Saved data entries

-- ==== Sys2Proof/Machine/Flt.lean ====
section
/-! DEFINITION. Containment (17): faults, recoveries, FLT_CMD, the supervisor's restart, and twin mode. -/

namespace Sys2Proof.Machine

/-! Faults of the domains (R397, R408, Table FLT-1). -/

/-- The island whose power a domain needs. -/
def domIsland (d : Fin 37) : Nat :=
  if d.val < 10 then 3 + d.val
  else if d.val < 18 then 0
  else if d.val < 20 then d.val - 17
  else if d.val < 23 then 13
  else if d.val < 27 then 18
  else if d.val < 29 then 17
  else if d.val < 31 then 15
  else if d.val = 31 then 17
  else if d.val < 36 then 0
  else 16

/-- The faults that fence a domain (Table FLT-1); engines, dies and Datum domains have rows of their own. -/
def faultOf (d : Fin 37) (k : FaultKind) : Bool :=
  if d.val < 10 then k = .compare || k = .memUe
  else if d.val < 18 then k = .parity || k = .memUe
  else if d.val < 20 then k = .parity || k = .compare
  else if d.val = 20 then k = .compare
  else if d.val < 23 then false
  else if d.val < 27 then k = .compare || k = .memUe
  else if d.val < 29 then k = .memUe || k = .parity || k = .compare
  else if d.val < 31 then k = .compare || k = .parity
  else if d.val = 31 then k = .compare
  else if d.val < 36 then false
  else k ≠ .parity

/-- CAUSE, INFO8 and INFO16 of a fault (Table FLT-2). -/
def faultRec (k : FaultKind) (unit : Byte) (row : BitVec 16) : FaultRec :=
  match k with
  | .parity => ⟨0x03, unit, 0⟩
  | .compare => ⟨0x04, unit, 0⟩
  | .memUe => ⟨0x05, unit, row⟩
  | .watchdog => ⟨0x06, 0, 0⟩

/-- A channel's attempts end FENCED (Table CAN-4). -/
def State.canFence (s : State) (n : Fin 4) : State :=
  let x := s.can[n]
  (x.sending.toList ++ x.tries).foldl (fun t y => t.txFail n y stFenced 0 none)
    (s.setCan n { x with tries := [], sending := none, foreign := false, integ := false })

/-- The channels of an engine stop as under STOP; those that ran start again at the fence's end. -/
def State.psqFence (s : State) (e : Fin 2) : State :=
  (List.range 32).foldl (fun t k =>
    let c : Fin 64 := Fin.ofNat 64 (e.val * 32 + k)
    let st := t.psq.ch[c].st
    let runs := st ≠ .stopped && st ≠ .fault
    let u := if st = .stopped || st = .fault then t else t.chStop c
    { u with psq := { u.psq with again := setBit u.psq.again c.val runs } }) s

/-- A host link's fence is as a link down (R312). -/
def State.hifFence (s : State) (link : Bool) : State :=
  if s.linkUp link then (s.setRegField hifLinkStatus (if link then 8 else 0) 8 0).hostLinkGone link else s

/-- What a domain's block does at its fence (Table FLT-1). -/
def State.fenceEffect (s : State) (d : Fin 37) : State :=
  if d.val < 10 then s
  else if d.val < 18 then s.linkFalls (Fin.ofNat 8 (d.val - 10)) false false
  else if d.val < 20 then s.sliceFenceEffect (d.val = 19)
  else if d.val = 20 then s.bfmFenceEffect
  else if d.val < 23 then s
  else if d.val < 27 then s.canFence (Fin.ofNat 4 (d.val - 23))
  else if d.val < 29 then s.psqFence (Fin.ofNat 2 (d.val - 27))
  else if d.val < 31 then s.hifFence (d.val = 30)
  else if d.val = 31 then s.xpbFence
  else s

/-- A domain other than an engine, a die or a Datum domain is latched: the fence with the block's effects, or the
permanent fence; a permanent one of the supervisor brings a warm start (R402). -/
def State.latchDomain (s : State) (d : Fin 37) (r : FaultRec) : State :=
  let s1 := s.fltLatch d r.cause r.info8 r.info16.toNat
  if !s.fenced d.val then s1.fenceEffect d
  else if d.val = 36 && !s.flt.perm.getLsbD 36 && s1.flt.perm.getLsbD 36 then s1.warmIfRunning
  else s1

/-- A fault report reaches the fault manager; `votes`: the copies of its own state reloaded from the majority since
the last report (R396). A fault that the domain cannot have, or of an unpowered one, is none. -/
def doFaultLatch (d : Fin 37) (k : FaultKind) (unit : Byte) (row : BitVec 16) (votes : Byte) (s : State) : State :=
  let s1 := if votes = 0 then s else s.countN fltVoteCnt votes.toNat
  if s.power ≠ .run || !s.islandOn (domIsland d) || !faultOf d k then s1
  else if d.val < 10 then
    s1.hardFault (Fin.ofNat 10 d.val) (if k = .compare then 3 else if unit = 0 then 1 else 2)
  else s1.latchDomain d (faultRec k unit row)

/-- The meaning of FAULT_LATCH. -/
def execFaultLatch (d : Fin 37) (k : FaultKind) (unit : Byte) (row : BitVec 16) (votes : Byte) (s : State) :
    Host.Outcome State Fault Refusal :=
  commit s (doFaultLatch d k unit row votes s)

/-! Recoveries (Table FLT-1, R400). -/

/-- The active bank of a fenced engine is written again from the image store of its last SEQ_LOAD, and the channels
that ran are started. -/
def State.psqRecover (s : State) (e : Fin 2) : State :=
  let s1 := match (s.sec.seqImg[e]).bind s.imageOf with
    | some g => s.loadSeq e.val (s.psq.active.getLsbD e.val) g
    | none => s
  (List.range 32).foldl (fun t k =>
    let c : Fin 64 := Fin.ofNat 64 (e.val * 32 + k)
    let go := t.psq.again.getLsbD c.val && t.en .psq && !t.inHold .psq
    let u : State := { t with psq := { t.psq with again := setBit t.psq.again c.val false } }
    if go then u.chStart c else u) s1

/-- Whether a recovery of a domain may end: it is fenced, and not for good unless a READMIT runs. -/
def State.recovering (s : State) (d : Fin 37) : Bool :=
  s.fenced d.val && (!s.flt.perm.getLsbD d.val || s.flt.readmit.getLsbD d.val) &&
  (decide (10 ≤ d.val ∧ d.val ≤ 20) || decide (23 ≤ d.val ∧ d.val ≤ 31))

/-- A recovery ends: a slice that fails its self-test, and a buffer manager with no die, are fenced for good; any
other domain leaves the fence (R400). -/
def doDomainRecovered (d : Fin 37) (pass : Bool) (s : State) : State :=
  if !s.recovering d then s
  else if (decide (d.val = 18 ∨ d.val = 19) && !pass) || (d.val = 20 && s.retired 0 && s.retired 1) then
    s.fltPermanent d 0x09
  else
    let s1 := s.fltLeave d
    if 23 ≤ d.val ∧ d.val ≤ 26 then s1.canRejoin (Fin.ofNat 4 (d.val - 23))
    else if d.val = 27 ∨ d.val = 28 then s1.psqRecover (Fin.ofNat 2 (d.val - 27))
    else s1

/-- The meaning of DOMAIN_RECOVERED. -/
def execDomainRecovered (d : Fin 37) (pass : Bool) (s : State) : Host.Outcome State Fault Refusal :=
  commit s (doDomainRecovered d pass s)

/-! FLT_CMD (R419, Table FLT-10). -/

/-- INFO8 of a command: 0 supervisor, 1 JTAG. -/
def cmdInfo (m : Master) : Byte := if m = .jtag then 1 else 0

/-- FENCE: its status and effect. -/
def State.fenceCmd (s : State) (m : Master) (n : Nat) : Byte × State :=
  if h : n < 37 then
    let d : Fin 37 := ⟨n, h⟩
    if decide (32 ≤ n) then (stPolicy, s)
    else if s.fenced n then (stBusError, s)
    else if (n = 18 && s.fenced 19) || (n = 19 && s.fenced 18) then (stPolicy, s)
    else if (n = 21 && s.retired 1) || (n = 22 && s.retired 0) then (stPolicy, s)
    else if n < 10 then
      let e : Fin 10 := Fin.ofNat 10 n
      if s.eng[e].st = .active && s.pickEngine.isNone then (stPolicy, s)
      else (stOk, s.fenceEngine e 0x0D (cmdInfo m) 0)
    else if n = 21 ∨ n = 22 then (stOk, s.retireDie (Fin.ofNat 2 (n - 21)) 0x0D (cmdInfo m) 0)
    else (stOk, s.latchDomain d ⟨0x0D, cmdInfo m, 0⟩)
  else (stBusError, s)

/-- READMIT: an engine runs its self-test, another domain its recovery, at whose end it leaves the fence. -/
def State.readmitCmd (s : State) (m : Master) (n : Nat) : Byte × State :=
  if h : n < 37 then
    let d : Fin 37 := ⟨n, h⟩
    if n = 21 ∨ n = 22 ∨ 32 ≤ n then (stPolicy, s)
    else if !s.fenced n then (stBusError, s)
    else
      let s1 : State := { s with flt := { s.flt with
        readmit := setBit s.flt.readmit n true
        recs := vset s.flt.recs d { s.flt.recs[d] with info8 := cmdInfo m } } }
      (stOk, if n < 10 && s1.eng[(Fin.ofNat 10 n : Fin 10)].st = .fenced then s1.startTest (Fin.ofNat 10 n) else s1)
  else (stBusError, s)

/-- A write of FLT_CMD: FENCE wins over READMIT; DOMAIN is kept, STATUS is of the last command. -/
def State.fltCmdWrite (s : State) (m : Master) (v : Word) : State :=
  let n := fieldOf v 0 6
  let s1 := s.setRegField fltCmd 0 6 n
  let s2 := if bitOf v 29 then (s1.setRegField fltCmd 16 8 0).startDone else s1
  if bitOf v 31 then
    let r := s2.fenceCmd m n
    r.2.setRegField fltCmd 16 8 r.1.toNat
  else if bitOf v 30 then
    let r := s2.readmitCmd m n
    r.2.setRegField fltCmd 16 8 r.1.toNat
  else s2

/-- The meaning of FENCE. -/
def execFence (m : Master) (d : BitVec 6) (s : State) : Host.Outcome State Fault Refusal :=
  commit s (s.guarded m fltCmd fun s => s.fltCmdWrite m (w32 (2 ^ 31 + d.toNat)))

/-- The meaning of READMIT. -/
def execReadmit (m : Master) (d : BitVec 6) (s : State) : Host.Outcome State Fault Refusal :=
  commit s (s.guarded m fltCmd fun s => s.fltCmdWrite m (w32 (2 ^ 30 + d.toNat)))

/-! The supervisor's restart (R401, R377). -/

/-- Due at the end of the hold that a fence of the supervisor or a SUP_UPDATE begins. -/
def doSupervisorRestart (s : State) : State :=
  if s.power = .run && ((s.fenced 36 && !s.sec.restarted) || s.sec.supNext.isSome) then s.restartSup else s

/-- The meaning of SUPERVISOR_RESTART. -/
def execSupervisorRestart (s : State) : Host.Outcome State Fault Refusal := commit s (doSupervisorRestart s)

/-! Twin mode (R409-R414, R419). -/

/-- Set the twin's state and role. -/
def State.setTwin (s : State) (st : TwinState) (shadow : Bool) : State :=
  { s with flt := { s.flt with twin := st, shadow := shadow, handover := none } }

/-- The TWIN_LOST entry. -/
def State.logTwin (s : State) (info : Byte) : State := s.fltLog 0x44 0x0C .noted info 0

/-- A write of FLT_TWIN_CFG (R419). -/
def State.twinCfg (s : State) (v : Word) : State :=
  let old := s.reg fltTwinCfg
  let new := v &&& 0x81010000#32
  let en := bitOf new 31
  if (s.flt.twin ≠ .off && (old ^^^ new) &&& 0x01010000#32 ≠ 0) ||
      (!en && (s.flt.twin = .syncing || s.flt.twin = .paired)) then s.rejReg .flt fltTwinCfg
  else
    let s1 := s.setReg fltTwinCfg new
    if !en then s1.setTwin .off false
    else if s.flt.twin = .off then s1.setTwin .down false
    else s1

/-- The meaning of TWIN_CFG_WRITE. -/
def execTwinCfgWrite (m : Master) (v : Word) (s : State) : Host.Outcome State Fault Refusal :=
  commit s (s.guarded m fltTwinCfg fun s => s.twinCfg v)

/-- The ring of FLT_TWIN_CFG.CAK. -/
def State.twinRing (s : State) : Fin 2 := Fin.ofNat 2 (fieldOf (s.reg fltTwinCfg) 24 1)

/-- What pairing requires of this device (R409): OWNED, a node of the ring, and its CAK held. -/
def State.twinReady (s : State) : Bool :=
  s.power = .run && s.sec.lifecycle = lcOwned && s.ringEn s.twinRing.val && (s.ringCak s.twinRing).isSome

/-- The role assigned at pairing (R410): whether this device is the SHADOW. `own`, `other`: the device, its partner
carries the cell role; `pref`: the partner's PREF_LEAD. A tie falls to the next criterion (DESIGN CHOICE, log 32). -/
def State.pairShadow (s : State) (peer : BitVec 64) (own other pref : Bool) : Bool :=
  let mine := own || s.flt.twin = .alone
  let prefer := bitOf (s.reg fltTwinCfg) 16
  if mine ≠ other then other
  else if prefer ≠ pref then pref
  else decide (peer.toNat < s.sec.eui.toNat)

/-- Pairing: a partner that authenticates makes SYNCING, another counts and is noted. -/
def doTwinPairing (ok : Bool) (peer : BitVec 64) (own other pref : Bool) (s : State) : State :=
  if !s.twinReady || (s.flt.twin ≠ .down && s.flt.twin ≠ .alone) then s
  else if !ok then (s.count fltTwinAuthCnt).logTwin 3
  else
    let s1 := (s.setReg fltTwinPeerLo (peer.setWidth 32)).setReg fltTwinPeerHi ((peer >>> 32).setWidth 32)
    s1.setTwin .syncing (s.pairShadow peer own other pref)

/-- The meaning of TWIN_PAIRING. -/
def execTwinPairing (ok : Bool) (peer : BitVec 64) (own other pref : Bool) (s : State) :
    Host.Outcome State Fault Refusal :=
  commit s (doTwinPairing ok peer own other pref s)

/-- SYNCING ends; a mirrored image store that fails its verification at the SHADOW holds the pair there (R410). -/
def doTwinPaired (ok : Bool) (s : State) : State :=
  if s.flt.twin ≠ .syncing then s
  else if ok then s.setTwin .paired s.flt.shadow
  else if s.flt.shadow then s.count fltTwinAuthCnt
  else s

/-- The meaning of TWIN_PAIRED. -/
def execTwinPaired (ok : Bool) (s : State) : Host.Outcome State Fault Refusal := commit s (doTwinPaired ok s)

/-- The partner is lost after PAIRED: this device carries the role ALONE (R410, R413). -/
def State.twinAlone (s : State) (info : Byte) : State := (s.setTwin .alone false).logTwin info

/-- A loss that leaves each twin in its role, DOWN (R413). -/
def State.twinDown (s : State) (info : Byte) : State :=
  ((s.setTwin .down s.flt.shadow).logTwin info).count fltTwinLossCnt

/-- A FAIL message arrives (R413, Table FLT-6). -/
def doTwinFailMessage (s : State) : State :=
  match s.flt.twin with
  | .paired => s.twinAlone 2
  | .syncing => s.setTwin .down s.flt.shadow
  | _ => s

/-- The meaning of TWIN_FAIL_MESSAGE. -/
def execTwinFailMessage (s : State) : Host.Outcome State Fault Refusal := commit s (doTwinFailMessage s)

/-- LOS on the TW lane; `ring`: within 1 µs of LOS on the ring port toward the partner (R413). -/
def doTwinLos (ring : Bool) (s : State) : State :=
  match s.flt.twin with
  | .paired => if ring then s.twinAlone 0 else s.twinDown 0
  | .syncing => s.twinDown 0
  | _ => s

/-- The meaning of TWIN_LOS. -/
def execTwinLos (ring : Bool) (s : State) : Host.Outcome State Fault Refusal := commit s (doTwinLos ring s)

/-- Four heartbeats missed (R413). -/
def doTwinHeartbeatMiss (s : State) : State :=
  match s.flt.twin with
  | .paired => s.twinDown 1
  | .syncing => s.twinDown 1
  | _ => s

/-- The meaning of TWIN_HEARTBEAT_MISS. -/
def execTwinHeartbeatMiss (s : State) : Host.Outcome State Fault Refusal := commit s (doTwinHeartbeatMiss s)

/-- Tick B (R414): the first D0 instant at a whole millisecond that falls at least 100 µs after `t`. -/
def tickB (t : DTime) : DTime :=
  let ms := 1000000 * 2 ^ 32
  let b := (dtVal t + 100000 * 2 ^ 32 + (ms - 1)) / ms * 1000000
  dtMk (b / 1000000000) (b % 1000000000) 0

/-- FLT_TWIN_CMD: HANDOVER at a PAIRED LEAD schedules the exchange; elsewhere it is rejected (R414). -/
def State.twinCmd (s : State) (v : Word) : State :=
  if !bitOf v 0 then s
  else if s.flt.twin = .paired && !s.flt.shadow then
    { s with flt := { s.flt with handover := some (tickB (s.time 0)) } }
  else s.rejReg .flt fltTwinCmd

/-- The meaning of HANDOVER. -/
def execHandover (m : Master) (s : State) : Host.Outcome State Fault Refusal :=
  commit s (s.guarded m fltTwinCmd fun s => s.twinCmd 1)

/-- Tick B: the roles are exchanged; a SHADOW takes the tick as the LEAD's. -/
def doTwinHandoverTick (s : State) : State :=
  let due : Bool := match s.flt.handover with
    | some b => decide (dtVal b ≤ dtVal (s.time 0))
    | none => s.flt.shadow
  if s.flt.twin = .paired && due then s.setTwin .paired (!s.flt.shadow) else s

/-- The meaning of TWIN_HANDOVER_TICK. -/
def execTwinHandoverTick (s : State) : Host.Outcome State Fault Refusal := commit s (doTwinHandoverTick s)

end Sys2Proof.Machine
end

--- Exercise aim ---
Work out how many lines above contain "doDomainRecovered", then write only that number.

--- Answer below ---
2